Problem to work on:
Locate the line that contains "### drawSprite -/" in the entries below, then repeat it and every following line through the line that contains "d).i = s.i := rfl", exactly, and no others.

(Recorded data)

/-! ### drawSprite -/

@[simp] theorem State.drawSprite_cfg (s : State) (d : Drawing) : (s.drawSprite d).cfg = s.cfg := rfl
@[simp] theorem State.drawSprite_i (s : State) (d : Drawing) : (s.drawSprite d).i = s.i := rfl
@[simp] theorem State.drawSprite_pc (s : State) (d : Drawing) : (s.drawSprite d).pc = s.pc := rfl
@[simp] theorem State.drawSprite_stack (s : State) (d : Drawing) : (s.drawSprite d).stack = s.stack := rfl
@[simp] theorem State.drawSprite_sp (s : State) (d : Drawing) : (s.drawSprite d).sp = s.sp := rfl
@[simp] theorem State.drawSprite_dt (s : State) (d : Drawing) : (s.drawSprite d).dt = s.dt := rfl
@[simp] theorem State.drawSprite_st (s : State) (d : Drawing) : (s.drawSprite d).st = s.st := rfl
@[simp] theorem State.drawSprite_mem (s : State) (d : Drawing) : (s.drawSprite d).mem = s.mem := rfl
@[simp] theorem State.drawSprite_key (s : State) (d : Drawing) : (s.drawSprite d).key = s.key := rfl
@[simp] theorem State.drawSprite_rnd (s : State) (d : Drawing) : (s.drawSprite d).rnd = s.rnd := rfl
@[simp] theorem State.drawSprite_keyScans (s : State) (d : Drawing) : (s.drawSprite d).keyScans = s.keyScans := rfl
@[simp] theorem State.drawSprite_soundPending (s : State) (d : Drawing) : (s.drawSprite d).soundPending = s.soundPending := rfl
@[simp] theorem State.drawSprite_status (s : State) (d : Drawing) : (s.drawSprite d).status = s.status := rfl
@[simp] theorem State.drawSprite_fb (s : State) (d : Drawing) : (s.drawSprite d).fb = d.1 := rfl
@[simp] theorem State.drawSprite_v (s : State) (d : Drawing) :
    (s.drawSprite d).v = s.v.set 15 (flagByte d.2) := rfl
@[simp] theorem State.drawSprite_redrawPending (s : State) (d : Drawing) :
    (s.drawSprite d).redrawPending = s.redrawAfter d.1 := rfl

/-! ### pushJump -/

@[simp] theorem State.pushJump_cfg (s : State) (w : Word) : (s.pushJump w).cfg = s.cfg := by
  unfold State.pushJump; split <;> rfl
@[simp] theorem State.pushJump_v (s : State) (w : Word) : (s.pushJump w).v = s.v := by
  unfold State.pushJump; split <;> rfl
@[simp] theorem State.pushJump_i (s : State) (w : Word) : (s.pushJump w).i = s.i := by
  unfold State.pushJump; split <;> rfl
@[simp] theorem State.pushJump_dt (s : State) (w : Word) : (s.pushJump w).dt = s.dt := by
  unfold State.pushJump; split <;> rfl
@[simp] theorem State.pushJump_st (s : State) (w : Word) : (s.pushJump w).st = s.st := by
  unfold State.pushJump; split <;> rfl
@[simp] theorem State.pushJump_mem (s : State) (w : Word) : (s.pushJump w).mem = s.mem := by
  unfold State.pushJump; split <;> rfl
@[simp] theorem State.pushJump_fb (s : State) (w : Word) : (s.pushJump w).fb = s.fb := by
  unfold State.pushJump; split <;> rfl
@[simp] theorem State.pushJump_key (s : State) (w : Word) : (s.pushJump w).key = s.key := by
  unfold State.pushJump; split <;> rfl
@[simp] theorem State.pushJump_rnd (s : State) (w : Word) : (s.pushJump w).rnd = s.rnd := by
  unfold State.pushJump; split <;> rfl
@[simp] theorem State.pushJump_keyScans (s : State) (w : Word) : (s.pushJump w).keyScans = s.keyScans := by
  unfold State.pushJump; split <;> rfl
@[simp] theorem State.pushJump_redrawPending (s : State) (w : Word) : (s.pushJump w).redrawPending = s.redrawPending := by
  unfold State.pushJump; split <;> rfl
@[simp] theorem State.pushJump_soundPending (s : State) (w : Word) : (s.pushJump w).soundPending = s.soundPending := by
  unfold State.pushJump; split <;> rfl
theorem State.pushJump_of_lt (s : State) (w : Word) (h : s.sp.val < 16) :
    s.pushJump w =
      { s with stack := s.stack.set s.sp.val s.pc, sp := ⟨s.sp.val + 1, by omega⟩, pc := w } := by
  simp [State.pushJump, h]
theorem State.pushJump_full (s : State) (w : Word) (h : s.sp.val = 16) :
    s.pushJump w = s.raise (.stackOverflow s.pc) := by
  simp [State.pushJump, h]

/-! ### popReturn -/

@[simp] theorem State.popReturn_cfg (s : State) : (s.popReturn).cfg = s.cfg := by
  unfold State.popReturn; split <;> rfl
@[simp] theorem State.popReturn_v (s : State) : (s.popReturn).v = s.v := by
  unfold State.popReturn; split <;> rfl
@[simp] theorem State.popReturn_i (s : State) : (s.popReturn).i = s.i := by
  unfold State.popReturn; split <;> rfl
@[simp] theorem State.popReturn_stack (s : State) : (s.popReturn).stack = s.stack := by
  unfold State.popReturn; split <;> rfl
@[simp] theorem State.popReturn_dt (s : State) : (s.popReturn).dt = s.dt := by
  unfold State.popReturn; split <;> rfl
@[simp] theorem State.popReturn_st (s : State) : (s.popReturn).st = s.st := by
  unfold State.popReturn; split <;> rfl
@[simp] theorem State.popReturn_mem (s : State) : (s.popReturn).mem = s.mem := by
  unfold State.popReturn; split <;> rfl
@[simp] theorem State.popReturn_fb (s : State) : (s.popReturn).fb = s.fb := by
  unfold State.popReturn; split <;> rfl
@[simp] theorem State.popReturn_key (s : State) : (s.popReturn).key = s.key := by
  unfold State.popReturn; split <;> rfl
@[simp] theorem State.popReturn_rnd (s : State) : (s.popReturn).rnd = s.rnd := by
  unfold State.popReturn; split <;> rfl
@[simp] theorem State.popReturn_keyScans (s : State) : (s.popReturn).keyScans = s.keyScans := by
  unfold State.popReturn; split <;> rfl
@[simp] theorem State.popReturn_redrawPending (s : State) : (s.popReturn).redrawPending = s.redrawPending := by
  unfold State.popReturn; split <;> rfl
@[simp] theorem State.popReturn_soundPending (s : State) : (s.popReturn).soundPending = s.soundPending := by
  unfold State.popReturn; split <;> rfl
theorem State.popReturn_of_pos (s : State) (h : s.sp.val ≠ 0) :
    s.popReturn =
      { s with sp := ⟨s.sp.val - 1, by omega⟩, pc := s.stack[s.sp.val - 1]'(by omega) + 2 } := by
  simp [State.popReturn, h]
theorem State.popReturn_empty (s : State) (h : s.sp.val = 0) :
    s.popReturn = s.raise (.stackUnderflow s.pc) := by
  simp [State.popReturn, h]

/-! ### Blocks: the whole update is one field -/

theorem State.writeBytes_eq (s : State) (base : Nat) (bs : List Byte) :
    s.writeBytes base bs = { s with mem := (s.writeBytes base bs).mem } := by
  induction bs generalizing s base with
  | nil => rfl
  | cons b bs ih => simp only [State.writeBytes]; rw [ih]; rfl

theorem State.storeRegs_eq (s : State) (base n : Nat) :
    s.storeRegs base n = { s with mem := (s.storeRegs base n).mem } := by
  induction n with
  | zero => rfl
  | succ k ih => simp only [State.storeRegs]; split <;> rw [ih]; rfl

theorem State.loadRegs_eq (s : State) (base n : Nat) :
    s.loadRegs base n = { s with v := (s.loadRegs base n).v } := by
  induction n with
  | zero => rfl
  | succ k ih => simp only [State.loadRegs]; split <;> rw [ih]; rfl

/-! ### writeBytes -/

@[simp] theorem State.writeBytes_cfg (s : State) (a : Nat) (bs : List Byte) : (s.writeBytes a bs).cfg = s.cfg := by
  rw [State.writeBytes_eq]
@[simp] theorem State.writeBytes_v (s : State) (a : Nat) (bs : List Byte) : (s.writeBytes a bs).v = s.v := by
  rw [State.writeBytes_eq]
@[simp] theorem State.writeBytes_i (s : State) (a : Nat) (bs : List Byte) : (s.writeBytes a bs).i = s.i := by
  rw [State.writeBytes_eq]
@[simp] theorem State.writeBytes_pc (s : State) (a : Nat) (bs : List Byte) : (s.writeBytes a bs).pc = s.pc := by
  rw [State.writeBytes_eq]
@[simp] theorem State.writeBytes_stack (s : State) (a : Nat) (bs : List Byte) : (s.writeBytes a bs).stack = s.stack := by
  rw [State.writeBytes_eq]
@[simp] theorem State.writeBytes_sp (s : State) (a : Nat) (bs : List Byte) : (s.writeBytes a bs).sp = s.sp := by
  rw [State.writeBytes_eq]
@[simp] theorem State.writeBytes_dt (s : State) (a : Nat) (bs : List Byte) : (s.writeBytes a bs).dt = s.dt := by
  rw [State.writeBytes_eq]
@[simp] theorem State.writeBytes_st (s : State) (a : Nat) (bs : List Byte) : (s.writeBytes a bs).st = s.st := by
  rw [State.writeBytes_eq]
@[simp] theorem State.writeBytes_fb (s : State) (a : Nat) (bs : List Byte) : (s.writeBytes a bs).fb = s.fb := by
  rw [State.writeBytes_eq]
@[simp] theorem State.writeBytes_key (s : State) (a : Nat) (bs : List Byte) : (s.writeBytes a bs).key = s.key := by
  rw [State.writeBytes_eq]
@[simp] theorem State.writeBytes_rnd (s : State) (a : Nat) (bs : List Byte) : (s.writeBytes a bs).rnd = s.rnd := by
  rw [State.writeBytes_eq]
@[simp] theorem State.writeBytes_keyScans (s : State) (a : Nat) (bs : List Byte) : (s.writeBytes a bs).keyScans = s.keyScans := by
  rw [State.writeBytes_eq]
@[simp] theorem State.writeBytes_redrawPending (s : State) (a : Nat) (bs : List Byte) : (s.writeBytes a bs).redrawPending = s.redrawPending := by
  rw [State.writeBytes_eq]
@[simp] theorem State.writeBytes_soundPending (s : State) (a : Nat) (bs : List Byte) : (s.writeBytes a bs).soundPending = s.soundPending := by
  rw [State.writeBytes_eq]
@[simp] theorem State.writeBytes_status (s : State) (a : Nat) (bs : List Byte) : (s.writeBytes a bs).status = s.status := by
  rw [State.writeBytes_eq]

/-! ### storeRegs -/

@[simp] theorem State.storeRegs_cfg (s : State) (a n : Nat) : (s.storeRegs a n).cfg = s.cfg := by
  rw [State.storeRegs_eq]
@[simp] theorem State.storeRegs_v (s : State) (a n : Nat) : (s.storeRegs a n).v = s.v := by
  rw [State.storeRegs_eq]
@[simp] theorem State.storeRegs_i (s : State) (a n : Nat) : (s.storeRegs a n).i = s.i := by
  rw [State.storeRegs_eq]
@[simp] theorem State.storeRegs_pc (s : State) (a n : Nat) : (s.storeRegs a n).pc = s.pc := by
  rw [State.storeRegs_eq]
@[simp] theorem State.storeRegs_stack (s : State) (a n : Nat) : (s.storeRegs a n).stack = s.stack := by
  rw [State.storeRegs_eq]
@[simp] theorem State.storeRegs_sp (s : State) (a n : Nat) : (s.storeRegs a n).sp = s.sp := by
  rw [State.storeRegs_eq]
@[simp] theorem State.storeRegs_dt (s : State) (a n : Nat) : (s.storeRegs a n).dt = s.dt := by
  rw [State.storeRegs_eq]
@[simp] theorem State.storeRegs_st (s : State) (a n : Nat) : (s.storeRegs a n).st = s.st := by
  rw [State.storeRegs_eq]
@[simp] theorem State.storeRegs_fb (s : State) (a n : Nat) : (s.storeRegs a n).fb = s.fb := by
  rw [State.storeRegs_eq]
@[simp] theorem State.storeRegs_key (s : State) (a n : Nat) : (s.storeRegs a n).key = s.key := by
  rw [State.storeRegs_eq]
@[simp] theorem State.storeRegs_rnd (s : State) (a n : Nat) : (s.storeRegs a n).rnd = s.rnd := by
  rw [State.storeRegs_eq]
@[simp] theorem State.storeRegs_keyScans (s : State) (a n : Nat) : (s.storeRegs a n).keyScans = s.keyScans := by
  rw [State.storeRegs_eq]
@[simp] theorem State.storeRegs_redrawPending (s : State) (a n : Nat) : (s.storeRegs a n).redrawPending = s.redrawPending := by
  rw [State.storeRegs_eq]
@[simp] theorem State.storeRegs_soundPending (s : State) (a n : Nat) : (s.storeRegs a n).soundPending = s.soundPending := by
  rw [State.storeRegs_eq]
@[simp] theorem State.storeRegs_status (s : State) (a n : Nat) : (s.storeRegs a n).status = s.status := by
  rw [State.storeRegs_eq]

--

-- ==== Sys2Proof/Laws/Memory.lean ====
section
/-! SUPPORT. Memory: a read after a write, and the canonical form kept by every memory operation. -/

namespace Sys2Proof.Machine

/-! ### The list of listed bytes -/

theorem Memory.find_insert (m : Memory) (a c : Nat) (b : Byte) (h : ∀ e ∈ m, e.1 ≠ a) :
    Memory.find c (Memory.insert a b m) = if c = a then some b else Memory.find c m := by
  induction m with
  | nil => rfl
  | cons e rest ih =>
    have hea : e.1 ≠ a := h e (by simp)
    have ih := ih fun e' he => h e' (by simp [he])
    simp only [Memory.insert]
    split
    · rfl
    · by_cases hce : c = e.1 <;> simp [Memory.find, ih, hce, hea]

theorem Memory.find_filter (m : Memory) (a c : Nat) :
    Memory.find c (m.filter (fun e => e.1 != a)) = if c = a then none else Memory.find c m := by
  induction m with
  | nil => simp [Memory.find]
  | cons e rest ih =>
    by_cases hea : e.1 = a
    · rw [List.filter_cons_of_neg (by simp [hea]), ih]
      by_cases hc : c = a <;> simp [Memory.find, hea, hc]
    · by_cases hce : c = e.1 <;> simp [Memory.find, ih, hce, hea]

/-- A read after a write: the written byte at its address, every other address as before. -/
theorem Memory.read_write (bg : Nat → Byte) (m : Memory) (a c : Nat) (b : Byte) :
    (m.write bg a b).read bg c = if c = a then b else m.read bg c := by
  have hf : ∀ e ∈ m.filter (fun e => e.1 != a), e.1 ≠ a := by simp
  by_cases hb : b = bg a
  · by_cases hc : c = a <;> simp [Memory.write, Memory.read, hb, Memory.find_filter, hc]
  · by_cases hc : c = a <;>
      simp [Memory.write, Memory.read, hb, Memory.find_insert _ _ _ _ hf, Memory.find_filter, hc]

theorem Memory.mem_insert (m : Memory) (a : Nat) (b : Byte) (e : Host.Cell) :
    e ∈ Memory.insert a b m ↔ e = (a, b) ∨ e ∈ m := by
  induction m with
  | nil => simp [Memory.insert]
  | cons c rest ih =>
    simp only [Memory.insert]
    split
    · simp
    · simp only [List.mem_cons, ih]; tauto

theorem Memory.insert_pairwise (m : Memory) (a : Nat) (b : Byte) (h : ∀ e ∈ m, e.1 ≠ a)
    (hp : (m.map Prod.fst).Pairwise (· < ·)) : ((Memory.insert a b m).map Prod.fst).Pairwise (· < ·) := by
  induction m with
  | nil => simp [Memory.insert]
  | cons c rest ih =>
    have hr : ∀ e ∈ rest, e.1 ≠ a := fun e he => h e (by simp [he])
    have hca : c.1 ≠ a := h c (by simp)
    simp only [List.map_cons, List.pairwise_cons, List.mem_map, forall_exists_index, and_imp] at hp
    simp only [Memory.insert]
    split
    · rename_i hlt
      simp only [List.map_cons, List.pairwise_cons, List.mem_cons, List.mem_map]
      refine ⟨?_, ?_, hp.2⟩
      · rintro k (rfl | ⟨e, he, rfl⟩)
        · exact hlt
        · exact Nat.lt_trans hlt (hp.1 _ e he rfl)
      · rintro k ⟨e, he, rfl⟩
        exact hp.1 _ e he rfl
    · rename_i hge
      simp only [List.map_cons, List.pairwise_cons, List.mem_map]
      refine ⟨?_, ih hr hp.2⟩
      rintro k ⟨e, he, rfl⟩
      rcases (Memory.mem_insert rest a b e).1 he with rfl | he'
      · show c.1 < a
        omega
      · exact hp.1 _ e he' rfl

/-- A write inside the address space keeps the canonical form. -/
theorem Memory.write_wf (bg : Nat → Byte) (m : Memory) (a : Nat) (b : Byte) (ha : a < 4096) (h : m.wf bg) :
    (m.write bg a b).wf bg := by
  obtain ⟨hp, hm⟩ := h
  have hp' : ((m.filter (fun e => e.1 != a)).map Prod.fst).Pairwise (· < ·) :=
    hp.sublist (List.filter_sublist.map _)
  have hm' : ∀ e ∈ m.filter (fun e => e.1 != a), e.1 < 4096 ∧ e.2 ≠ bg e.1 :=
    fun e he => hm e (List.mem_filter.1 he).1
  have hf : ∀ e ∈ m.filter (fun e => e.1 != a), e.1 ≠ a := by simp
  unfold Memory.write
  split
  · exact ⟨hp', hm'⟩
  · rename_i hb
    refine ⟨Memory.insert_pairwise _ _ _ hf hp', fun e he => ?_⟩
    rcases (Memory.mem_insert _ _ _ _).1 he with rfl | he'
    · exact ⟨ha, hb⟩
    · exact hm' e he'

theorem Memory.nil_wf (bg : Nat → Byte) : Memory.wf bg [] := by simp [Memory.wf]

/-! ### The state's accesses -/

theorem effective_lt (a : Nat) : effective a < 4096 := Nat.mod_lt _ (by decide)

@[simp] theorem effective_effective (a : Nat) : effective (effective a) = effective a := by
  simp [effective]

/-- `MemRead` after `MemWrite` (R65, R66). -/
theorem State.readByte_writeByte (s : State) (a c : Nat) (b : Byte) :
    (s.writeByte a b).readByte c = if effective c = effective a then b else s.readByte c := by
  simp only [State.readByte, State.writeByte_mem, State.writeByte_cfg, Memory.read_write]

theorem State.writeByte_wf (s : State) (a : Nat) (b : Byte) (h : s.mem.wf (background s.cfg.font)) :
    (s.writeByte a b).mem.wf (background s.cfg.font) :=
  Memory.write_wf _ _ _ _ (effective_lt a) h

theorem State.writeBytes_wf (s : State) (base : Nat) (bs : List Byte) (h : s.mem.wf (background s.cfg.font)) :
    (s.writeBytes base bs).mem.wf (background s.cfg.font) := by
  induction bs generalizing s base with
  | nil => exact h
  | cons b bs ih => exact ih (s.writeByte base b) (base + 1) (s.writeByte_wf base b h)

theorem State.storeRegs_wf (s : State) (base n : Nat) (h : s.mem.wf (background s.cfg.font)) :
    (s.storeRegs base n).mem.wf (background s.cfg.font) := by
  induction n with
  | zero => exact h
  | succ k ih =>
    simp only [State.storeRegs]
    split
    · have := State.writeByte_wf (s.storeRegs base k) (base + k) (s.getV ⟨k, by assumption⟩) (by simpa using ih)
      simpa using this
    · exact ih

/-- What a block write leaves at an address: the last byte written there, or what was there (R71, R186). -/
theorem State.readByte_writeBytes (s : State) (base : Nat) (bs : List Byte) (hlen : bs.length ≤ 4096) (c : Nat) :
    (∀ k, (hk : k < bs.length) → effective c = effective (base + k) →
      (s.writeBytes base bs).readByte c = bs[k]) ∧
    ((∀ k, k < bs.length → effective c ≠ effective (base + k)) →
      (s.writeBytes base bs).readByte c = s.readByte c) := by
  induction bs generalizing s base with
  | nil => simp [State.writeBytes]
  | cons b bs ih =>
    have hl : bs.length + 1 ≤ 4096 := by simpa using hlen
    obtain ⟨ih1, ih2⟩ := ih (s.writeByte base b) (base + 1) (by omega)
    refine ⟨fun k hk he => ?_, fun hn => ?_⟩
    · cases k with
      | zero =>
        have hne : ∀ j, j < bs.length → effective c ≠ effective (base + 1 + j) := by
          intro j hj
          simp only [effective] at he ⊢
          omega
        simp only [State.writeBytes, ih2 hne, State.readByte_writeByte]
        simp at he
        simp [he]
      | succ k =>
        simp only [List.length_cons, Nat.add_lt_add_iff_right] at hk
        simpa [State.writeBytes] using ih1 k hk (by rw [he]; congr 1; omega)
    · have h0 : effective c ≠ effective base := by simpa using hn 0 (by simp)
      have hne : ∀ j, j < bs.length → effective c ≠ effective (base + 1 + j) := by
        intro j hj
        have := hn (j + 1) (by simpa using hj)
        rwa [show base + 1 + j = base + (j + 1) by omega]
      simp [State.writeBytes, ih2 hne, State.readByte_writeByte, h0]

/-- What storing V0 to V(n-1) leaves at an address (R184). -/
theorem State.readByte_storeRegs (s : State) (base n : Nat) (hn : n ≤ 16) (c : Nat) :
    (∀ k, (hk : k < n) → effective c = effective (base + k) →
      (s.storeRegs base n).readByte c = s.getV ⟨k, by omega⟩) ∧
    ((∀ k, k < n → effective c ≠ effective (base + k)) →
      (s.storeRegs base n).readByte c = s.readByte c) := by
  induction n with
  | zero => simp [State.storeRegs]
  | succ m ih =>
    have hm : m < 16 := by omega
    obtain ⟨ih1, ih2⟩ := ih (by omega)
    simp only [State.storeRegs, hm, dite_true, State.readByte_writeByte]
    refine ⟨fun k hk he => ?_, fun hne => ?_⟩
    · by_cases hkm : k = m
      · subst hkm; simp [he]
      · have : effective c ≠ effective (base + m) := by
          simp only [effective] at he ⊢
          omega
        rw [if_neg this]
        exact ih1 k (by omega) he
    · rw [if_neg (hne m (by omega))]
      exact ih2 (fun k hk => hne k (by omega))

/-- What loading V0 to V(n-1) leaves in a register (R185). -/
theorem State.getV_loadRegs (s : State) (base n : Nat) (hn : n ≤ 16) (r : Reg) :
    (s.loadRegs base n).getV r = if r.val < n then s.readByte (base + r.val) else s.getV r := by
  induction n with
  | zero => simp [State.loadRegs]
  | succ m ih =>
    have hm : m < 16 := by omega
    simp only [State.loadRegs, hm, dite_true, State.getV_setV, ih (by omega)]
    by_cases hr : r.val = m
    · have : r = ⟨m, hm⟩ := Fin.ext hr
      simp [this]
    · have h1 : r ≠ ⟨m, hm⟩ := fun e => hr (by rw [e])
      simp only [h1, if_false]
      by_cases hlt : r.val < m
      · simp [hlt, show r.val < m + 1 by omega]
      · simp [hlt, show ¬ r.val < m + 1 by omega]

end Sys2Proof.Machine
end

Solution for this problem:
/-! ### drawSprite -/

@[simp] theorem State.drawSprite_cfg (s : State) (d : Drawing) : (s.drawSprite d).cfg = s.cfg := rfl
@[simp] theorem State.drawSprite_i (s : State) (d : Drawing) : (s.drawSprite d).i = s.i := rfl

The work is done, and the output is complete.